Records from a dataset:

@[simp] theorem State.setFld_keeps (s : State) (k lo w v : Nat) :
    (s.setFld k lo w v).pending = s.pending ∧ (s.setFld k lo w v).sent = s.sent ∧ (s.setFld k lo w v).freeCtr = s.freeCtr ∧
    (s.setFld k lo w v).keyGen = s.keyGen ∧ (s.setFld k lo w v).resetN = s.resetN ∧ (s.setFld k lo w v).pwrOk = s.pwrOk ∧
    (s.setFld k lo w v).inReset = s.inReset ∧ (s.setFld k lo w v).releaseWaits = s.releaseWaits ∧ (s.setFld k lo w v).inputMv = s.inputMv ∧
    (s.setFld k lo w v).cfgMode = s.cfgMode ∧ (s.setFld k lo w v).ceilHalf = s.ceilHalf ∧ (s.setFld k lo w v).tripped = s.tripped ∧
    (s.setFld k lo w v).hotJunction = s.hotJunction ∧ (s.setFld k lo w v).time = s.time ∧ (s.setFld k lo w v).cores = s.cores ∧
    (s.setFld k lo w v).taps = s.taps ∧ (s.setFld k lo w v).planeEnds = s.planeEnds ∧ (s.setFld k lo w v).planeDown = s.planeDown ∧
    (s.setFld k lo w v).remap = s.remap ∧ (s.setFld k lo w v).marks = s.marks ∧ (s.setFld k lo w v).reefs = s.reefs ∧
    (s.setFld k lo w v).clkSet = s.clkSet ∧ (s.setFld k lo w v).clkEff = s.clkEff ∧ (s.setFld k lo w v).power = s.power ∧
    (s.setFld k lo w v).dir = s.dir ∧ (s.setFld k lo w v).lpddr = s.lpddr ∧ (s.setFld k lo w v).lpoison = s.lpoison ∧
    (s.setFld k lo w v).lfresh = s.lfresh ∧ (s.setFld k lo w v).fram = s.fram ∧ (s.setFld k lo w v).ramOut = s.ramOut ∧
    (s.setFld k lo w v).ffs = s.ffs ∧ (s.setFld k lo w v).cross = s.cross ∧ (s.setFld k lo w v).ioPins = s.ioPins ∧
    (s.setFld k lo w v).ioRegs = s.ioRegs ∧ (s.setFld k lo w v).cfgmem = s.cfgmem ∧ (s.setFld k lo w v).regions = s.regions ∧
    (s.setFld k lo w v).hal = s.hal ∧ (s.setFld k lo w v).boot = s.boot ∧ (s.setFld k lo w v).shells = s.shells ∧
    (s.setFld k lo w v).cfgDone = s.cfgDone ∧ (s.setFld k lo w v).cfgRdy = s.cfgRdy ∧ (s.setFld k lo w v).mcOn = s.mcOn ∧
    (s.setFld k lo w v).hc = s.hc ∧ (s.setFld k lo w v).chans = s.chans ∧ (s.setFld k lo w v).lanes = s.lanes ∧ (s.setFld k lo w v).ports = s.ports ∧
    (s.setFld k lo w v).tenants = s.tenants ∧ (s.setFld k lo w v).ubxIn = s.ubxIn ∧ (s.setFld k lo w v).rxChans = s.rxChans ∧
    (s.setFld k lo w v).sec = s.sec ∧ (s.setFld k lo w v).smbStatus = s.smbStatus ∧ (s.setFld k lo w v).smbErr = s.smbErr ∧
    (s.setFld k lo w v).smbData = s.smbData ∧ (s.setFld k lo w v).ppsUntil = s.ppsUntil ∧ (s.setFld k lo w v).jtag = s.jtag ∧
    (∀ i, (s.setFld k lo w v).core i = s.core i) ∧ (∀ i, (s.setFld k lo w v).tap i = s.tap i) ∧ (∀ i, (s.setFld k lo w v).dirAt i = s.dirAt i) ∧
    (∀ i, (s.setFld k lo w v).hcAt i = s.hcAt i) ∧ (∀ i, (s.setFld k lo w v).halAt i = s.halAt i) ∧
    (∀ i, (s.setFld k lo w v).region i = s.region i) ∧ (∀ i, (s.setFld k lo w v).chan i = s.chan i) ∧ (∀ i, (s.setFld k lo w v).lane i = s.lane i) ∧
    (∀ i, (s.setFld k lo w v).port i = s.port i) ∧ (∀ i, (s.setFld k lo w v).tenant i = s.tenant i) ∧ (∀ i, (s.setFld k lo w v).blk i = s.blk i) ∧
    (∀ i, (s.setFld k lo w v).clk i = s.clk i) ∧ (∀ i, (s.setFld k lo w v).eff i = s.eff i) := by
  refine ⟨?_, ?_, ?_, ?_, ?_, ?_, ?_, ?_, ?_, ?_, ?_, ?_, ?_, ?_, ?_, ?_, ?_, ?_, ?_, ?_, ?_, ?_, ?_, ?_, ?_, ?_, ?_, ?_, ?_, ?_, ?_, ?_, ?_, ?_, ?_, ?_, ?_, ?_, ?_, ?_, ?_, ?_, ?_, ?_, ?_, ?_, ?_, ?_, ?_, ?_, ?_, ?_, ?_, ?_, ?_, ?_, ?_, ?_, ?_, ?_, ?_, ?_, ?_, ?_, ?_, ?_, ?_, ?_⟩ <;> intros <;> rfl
...
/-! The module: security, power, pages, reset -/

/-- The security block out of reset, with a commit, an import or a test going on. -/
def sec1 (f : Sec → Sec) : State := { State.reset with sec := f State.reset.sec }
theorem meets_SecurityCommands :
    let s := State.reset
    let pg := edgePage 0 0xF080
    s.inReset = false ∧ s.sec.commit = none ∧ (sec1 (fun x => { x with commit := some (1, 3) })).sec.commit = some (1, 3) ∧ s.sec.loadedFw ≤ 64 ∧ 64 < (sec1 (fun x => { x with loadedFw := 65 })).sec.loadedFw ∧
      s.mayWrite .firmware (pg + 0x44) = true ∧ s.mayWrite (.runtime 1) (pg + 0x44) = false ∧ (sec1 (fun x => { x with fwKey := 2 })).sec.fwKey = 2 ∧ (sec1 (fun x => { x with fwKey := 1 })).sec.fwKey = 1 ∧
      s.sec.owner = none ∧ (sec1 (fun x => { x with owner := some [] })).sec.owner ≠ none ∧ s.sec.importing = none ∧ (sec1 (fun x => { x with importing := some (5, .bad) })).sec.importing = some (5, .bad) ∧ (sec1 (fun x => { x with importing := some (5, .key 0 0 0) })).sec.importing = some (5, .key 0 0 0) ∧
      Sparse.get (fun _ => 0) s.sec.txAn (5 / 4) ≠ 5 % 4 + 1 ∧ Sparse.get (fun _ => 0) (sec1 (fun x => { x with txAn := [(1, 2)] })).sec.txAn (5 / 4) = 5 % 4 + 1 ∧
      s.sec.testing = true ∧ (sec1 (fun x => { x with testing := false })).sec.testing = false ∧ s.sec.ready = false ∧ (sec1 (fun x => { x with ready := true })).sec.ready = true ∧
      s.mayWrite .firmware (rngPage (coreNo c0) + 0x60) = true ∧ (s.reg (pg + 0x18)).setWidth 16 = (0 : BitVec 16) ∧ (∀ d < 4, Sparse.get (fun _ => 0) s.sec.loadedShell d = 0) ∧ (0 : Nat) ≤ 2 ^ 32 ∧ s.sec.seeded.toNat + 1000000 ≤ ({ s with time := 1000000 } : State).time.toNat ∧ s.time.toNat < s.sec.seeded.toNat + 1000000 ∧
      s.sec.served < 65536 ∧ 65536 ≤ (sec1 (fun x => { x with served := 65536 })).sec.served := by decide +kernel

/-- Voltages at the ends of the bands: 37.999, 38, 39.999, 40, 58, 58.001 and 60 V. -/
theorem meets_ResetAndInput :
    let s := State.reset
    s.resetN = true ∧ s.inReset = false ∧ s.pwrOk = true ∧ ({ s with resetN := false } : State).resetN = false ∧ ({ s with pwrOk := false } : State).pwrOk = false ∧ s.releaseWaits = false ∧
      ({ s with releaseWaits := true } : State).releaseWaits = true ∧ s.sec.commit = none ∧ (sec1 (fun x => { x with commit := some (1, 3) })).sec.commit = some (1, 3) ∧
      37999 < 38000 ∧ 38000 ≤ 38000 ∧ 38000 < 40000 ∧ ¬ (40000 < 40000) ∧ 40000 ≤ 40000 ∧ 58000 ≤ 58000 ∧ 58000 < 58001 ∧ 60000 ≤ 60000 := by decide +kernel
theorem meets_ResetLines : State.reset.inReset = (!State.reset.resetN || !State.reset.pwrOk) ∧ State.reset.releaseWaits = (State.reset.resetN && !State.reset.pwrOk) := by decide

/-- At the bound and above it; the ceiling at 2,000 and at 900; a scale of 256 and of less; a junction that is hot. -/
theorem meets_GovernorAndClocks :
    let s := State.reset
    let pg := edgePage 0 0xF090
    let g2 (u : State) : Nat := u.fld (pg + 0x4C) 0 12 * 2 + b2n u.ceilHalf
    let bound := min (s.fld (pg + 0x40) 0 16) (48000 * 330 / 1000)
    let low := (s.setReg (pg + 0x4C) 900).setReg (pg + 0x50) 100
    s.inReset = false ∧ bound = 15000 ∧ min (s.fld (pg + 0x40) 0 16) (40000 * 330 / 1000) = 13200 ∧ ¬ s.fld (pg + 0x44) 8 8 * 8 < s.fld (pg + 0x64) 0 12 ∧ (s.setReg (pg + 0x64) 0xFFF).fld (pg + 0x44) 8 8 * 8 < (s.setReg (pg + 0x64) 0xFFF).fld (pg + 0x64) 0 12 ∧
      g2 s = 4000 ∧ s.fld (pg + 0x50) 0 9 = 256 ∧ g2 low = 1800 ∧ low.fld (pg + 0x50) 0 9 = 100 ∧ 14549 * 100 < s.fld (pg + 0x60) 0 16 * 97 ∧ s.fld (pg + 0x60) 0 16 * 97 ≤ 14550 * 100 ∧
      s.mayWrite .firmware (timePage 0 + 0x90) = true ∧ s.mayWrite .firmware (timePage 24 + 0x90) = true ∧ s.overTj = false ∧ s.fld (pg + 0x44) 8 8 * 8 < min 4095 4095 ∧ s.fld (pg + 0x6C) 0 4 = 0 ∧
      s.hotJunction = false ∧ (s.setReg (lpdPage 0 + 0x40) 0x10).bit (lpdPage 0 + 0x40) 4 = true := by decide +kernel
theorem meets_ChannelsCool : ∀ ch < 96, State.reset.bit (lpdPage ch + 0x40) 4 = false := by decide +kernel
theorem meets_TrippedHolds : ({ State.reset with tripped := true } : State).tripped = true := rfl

**What to produce**
Going through the entries above, show each line that contains "power".

**Solution to the problem**
    (s.setFld k lo w v).clkSet = s.clkSet ∧ (s.setFld k lo w v).clkEff = s.clkEff ∧ (s.setFld k lo w v).power = s.power ∧
/-! The module: security, power, pages, reset -/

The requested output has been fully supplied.